Exercise brief » If a line below contains the string "csrAssigned", return that line.

Collected data »
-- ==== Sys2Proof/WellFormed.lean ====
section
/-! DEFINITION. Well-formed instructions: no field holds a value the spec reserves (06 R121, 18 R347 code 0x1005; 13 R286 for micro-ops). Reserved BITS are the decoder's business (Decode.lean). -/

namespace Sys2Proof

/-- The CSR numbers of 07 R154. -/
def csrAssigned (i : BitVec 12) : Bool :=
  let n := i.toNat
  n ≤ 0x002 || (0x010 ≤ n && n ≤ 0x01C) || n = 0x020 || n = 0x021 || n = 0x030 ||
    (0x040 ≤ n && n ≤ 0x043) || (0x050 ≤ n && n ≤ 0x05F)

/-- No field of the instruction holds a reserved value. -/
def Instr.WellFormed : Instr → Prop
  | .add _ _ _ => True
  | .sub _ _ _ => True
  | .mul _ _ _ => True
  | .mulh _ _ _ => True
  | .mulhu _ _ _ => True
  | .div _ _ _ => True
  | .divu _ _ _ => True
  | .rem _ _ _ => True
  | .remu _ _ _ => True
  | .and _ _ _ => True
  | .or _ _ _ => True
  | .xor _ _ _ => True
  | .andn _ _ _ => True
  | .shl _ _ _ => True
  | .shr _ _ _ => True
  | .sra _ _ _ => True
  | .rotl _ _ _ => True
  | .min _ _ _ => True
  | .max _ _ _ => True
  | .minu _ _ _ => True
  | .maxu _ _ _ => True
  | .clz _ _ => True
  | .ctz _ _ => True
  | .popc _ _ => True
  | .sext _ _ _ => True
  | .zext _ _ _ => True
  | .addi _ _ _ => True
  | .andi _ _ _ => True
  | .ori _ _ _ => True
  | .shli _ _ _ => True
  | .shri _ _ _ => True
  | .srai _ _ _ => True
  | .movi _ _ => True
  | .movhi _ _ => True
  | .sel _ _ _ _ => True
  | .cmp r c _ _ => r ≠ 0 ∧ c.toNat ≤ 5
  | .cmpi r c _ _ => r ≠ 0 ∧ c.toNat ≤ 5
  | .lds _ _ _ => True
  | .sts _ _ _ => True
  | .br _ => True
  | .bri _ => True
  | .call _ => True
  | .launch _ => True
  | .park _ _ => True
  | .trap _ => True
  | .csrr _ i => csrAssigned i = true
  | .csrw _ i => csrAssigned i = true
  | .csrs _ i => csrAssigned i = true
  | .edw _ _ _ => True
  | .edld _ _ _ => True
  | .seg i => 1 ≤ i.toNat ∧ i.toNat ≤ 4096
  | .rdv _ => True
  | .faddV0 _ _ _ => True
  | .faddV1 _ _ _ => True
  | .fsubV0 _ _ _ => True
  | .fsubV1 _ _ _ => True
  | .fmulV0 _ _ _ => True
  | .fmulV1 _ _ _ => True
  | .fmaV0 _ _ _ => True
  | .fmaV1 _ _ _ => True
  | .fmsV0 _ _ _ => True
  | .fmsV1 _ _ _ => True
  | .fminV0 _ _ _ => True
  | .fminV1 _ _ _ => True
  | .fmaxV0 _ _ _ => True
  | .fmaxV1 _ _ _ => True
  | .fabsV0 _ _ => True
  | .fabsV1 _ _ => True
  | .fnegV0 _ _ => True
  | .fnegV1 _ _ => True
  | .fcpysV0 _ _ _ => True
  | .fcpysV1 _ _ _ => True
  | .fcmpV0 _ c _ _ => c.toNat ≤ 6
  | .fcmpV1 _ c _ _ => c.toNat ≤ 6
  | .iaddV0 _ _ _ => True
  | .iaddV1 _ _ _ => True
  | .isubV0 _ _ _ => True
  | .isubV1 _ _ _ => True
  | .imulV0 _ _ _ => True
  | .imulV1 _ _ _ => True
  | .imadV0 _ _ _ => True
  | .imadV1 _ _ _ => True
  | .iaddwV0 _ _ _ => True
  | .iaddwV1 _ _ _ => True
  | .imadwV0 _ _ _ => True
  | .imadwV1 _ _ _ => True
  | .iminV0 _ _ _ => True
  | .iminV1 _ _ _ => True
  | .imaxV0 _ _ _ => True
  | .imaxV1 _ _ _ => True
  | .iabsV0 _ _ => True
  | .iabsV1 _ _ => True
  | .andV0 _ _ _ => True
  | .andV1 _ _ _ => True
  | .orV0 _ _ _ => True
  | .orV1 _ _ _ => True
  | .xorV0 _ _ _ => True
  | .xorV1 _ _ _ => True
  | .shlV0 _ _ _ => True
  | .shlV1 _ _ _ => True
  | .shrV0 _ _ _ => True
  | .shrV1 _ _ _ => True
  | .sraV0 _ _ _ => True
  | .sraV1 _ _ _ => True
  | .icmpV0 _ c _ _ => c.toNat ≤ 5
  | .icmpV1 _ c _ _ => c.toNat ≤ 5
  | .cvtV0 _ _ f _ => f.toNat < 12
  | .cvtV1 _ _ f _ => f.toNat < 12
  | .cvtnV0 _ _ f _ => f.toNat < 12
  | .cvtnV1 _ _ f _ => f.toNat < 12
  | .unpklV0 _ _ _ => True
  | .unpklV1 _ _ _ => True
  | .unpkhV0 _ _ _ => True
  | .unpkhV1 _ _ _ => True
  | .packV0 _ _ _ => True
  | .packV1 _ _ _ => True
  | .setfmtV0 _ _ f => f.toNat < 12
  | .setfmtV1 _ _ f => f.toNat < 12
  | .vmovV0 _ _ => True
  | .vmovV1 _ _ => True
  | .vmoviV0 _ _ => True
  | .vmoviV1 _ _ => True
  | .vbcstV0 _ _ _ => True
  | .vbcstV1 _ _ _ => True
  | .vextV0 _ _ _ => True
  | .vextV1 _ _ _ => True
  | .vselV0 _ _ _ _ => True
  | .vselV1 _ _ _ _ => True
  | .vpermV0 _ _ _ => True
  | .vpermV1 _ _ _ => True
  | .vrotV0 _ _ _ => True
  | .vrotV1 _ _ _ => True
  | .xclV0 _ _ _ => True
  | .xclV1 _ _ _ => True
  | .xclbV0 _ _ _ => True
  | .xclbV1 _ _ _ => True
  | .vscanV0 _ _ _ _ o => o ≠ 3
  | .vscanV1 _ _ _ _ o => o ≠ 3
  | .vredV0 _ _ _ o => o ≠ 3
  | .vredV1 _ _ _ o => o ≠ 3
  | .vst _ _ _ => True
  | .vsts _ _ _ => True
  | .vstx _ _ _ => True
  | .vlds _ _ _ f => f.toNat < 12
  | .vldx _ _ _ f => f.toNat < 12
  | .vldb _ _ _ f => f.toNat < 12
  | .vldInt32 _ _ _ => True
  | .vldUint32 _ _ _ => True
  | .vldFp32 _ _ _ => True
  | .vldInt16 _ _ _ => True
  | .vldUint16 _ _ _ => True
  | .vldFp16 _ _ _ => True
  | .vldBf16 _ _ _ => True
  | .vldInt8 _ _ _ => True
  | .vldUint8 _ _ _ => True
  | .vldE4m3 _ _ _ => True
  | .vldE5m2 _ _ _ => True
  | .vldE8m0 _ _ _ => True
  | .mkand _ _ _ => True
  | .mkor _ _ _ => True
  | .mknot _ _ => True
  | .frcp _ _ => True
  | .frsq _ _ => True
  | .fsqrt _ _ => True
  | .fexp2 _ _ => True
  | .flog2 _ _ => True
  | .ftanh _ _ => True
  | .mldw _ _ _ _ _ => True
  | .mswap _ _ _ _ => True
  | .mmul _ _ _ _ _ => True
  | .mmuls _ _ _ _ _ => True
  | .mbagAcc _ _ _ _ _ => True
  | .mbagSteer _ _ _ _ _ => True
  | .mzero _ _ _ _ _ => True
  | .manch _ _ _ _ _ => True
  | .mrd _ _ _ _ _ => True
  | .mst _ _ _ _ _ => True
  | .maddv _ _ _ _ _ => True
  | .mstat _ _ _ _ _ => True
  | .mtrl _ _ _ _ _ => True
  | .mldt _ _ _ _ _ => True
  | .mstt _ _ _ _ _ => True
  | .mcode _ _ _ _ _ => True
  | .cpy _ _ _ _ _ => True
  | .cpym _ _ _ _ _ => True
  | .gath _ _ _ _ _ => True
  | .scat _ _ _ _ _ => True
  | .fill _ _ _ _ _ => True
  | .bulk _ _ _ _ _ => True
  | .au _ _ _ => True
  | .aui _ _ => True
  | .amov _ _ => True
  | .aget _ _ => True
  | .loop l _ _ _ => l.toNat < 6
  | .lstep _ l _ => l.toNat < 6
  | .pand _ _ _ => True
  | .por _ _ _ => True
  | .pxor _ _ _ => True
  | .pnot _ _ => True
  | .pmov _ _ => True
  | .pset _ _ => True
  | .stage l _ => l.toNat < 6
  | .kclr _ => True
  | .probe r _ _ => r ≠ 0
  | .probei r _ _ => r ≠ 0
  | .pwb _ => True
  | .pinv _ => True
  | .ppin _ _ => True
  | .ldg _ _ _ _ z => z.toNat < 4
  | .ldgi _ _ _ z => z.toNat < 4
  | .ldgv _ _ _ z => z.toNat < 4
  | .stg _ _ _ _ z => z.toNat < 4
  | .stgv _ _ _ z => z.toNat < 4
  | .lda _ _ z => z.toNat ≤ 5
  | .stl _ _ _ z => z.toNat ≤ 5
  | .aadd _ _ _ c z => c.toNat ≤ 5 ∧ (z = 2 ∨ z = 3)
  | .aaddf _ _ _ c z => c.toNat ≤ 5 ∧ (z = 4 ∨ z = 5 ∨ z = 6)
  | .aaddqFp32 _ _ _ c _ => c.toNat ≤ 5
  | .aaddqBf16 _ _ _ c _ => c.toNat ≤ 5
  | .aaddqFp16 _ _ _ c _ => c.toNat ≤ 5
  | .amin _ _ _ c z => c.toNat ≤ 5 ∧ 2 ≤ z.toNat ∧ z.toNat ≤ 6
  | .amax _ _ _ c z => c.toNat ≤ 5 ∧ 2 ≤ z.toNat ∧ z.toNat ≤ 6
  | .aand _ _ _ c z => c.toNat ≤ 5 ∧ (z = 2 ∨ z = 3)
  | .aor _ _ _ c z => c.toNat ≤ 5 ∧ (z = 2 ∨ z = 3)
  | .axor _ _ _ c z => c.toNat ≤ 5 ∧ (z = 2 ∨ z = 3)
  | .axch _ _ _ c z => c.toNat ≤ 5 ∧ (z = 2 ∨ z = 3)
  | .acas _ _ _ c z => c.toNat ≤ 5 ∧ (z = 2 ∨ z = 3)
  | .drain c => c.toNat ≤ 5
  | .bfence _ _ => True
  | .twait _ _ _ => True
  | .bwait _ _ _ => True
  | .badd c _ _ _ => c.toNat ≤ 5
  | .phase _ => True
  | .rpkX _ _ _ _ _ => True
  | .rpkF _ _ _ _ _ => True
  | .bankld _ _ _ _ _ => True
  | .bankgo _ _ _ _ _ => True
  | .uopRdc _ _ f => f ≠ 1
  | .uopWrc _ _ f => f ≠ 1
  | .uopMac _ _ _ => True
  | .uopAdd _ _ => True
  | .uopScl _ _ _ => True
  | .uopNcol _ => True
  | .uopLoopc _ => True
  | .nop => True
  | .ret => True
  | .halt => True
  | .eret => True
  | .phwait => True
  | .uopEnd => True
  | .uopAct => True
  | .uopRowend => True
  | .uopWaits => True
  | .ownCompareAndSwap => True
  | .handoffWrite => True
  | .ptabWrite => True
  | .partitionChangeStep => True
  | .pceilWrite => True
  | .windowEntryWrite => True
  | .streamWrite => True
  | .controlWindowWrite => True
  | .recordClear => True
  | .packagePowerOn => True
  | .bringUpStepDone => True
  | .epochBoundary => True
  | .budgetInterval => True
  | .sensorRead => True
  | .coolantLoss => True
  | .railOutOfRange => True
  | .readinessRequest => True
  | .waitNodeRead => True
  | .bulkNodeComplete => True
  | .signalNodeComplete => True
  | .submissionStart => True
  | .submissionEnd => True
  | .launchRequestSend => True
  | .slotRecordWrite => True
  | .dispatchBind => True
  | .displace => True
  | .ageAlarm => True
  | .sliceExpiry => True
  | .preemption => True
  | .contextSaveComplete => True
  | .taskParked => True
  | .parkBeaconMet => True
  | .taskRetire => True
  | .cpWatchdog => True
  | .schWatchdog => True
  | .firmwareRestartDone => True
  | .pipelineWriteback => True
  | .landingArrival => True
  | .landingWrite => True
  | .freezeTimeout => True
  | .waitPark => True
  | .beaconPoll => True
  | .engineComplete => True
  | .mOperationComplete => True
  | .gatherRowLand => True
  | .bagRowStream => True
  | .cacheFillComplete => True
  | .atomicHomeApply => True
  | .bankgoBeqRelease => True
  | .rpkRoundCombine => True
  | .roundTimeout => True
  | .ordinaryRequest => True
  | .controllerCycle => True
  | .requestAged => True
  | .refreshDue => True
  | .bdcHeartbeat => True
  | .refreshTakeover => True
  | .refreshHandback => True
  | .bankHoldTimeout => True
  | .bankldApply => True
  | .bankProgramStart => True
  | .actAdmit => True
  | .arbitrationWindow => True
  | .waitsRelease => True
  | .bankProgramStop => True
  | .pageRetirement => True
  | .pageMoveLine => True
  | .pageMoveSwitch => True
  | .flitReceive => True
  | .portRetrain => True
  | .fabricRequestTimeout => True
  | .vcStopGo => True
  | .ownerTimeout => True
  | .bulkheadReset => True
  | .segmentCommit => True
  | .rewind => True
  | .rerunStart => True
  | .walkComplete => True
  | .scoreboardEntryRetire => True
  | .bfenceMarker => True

Response »
def csrAssigned (i : BitVec 12) : Bool :=
  | .csrr _ i => csrAssigned i = true
  | .csrw _ i => csrAssigned i = true
  | .csrs _ i => csrAssigned i = true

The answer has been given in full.